> [Required work] Pull each line holding "entry" out of the entries below.

> [Saved data entries]
::::::::::
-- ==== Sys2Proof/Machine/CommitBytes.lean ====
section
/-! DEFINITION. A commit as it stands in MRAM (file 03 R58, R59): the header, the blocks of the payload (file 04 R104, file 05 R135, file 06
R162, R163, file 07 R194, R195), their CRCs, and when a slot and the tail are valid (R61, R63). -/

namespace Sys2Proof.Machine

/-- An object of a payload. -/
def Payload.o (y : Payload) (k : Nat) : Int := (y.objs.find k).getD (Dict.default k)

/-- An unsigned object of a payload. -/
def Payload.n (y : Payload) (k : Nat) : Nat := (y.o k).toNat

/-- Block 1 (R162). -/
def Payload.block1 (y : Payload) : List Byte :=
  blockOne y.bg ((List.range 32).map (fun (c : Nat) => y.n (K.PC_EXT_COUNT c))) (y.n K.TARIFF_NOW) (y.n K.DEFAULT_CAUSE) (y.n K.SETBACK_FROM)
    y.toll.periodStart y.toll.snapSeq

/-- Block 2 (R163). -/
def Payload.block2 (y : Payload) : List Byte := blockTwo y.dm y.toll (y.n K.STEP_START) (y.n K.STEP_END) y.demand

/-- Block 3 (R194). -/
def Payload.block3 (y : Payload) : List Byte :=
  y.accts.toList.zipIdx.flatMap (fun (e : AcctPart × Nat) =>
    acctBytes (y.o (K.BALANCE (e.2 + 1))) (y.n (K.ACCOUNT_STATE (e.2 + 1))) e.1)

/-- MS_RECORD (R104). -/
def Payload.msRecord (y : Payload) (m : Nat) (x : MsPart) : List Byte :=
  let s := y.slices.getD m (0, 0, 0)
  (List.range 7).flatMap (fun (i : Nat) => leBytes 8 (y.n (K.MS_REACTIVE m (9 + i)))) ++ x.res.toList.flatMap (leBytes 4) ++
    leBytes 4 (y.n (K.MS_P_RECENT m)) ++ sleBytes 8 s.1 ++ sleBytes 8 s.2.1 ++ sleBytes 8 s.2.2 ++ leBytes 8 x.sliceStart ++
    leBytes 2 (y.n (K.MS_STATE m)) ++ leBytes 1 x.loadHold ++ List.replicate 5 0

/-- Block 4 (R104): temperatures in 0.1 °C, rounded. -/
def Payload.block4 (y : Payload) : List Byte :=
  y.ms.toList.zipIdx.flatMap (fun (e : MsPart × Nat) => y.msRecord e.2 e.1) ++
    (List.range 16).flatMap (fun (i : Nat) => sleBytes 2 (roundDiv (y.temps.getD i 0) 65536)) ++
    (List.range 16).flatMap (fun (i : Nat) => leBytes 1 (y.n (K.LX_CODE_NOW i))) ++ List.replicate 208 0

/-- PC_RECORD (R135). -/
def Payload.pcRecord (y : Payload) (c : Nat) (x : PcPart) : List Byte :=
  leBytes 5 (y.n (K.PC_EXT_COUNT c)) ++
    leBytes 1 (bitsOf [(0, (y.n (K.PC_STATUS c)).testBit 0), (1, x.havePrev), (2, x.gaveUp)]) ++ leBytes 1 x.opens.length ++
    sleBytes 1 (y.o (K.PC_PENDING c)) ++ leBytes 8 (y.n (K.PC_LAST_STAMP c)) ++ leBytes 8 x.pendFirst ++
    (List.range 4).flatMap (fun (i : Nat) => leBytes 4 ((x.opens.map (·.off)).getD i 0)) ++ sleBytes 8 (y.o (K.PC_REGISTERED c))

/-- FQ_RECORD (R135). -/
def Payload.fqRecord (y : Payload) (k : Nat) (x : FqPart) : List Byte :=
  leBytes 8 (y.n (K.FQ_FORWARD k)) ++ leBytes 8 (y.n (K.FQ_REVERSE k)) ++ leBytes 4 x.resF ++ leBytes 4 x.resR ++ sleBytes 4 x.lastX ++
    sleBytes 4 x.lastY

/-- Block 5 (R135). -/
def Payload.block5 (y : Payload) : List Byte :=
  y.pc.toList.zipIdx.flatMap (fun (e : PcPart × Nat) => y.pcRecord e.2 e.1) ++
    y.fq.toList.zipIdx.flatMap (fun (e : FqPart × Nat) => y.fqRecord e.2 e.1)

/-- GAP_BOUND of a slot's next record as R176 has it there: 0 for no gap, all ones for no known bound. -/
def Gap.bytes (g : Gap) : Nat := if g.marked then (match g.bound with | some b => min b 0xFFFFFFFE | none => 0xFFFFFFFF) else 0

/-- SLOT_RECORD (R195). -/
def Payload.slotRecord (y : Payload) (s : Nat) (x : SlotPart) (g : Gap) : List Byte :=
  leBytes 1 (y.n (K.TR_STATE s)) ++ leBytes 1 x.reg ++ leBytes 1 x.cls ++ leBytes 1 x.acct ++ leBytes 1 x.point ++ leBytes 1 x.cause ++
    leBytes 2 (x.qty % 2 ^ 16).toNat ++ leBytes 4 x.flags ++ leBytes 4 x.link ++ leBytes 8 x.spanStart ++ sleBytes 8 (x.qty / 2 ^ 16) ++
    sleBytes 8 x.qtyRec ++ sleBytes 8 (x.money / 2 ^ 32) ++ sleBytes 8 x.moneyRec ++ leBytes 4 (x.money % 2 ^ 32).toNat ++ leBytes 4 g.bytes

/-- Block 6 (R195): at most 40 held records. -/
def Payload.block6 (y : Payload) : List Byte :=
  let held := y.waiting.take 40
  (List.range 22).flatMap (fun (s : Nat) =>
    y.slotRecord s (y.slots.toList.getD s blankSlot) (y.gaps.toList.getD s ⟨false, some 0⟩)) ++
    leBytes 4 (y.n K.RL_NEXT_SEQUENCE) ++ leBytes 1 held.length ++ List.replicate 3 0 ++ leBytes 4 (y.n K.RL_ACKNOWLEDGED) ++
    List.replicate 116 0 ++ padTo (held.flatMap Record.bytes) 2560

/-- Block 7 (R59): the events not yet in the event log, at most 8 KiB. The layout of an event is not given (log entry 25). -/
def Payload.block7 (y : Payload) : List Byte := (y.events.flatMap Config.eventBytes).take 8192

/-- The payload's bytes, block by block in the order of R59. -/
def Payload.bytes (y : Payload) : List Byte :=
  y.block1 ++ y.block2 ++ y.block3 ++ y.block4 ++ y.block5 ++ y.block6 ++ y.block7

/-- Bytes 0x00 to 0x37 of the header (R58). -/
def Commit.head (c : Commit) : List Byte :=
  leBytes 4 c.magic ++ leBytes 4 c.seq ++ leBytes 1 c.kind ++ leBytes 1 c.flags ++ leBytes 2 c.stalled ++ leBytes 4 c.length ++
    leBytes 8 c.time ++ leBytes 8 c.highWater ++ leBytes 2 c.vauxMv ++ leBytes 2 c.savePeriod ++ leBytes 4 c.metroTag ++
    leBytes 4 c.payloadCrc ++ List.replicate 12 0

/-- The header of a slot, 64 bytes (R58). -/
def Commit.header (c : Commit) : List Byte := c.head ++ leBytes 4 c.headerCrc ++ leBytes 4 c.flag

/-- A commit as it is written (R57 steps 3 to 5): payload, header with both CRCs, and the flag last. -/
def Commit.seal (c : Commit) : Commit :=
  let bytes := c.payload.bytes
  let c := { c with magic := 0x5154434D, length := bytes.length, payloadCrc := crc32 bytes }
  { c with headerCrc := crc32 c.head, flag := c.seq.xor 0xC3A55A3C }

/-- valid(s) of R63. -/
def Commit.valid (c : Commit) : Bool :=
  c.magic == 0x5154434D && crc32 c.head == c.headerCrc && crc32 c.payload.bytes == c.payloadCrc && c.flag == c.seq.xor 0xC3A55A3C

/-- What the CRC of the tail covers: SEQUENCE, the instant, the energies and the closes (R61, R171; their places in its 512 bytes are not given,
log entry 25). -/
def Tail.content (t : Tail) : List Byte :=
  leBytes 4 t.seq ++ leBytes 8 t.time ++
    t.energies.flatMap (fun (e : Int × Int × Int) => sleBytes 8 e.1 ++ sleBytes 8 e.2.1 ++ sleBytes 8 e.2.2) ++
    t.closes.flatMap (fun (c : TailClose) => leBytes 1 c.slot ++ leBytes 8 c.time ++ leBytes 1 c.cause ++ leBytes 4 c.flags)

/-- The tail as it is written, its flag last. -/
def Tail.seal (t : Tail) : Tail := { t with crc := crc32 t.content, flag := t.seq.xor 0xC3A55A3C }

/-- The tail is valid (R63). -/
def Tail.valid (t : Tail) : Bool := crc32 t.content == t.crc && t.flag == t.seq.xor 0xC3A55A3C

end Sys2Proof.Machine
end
::::::::::
> [Answer box]
/-- Block 7 (R59): the events not yet in the event log, at most 8 KiB. The layout of an event is not given (log entry 25). -/
log entry 25). -/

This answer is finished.